Saved data entries:
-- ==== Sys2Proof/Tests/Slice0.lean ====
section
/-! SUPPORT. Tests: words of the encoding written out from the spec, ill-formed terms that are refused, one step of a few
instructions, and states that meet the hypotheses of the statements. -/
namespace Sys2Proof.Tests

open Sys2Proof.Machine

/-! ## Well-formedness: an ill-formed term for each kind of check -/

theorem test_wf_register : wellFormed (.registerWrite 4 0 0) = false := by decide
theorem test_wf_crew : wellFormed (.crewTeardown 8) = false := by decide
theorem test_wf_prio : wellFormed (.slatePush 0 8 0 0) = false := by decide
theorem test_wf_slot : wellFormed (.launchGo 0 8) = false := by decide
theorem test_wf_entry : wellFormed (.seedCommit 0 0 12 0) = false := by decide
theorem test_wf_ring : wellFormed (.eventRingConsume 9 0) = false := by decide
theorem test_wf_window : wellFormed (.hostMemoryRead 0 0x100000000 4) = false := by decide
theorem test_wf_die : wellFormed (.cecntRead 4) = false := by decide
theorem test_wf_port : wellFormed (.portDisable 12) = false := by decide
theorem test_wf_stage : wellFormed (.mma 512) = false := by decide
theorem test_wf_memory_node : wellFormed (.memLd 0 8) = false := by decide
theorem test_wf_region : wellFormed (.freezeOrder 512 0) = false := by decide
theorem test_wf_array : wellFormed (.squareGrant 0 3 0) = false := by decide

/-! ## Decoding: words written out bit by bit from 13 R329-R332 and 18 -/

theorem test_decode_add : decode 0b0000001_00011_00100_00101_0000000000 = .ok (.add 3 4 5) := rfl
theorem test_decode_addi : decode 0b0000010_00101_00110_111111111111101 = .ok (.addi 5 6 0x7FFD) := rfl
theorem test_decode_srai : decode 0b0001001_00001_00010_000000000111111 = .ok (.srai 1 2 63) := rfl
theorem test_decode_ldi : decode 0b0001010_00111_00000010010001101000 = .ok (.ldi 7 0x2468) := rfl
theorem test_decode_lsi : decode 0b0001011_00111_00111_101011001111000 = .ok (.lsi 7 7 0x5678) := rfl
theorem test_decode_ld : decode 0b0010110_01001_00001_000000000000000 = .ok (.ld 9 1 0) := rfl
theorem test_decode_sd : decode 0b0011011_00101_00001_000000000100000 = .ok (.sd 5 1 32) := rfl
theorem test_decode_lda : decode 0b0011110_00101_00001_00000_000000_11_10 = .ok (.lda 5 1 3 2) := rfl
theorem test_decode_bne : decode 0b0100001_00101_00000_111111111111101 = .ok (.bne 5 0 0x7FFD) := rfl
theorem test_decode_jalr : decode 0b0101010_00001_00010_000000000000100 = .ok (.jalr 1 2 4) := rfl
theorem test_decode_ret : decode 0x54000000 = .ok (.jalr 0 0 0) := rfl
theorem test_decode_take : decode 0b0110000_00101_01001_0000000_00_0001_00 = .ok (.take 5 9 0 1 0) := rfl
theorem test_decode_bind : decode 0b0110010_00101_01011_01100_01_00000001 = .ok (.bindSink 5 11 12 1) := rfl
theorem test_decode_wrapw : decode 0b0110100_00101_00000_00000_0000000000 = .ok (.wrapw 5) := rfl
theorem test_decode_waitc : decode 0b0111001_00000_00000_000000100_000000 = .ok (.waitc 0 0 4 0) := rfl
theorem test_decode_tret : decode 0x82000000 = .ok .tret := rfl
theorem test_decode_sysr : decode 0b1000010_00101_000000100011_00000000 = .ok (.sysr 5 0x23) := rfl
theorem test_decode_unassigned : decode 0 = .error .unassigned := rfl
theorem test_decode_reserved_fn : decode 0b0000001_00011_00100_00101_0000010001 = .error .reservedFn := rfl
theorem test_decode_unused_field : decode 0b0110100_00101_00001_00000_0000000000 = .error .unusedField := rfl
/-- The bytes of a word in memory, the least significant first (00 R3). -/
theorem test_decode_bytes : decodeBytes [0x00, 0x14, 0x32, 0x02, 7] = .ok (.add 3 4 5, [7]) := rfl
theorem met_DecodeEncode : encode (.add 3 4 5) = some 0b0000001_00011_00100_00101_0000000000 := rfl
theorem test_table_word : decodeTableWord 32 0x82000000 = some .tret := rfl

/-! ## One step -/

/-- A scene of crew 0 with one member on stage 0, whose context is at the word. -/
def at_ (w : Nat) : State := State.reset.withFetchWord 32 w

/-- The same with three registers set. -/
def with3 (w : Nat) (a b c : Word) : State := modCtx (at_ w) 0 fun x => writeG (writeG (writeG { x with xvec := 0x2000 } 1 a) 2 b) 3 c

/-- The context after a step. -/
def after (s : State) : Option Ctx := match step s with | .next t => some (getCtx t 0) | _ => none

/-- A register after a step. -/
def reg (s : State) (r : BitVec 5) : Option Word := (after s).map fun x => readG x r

==

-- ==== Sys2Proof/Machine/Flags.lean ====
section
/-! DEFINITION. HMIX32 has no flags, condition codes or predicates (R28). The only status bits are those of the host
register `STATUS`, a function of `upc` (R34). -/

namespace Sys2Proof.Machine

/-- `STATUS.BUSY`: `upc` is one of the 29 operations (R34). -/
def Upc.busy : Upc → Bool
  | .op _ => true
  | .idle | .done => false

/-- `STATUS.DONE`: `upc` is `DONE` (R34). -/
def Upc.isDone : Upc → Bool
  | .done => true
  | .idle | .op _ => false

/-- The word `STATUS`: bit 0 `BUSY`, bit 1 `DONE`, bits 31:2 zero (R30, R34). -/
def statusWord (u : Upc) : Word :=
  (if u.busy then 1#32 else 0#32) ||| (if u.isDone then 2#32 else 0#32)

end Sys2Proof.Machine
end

...

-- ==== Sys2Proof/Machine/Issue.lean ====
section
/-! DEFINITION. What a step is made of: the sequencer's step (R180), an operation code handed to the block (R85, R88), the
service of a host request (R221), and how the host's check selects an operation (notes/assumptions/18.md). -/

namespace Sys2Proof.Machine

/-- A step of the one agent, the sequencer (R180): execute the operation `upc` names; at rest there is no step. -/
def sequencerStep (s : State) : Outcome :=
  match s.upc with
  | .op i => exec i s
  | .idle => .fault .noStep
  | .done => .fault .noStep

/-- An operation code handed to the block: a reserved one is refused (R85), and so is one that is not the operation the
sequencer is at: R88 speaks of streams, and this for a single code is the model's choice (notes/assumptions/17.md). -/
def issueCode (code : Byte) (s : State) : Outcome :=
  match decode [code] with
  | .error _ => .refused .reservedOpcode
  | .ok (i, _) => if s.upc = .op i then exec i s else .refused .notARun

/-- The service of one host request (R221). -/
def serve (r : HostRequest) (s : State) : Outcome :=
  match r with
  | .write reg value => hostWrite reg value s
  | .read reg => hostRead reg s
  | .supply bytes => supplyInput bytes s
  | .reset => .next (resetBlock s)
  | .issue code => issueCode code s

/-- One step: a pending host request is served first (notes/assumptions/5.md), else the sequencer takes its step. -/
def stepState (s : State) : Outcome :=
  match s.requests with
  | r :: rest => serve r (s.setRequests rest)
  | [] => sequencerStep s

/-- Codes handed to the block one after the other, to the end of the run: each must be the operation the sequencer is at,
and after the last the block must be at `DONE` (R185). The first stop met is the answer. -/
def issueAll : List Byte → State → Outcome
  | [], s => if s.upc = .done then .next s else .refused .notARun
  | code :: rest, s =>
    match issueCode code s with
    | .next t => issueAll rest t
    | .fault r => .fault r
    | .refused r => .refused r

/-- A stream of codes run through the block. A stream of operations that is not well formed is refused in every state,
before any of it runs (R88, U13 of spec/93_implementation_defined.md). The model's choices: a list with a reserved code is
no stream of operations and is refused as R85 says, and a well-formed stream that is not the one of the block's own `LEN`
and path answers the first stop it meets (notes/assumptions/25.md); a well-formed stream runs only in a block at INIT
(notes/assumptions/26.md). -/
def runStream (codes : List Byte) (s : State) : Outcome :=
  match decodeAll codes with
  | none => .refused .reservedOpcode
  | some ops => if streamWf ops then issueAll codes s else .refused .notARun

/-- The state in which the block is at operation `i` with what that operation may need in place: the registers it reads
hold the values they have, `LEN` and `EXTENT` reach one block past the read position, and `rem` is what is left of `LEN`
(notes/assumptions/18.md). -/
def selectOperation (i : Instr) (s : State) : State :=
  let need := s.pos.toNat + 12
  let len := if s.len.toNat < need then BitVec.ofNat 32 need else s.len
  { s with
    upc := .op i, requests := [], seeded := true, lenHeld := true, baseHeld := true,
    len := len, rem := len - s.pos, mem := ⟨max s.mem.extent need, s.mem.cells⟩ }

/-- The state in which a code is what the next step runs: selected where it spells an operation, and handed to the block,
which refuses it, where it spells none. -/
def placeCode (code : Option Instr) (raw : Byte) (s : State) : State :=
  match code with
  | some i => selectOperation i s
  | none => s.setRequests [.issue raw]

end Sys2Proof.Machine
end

* _What is being asked_:
Given the records above, restate word for word only the lines starting at the one with "-- ==== Sys2Proof/Tests/Slice0.lean" and ending at the one with "theorem test_wf_array : wellFormed".

* _Answer to the exercise_:
-- ==== Sys2Proof/Tests/Slice0.lean ====
section
/-! SUPPORT. Tests: words of the encoding written out from the spec, ill-formed terms that are refused, one step of a few
instructions, and states that meet the hypotheses of the statements. -/
namespace Sys2Proof.Tests

open Sys2Proof.Machine

/-! ## Well-formedness: an ill-formed term for each kind of check -/

theorem test_wf_register : wellFormed (.registerWrite 4 0 0) = false := by decide
theorem test_wf_crew : wellFormed (.crewTeardown 8) = false := by decide
theorem test_wf_prio : wellFormed (.slatePush 0 8 0 0) = false := by decide
theorem test_wf_slot : wellFormed (.launchGo 0 8) = false := by decide
theorem test_wf_entry : wellFormed (.seedCommit 0 0 12 0) = false := by decide
theorem test_wf_ring : wellFormed (.eventRingConsume 9 0) = false := by decide
theorem test_wf_window : wellFormed (.hostMemoryRead 0 0x100000000 4) = false := by decide
theorem test_wf_die : wellFormed (.cecntRead 4) = false := by decide
theorem test_wf_port : wellFormed (.portDisable 12) = false := by decide
theorem test_wf_stage : wellFormed (.mma 512) = false := by decide
theorem test_wf_memory_node : wellFormed (.memLd 0 8) = false := by decide
theorem test_wf_region : wellFormed (.freezeOrder 512 0) = false := by decide
theorem test_wf_array : wellFormed (.squareGrant 0 3 0) = false := by decide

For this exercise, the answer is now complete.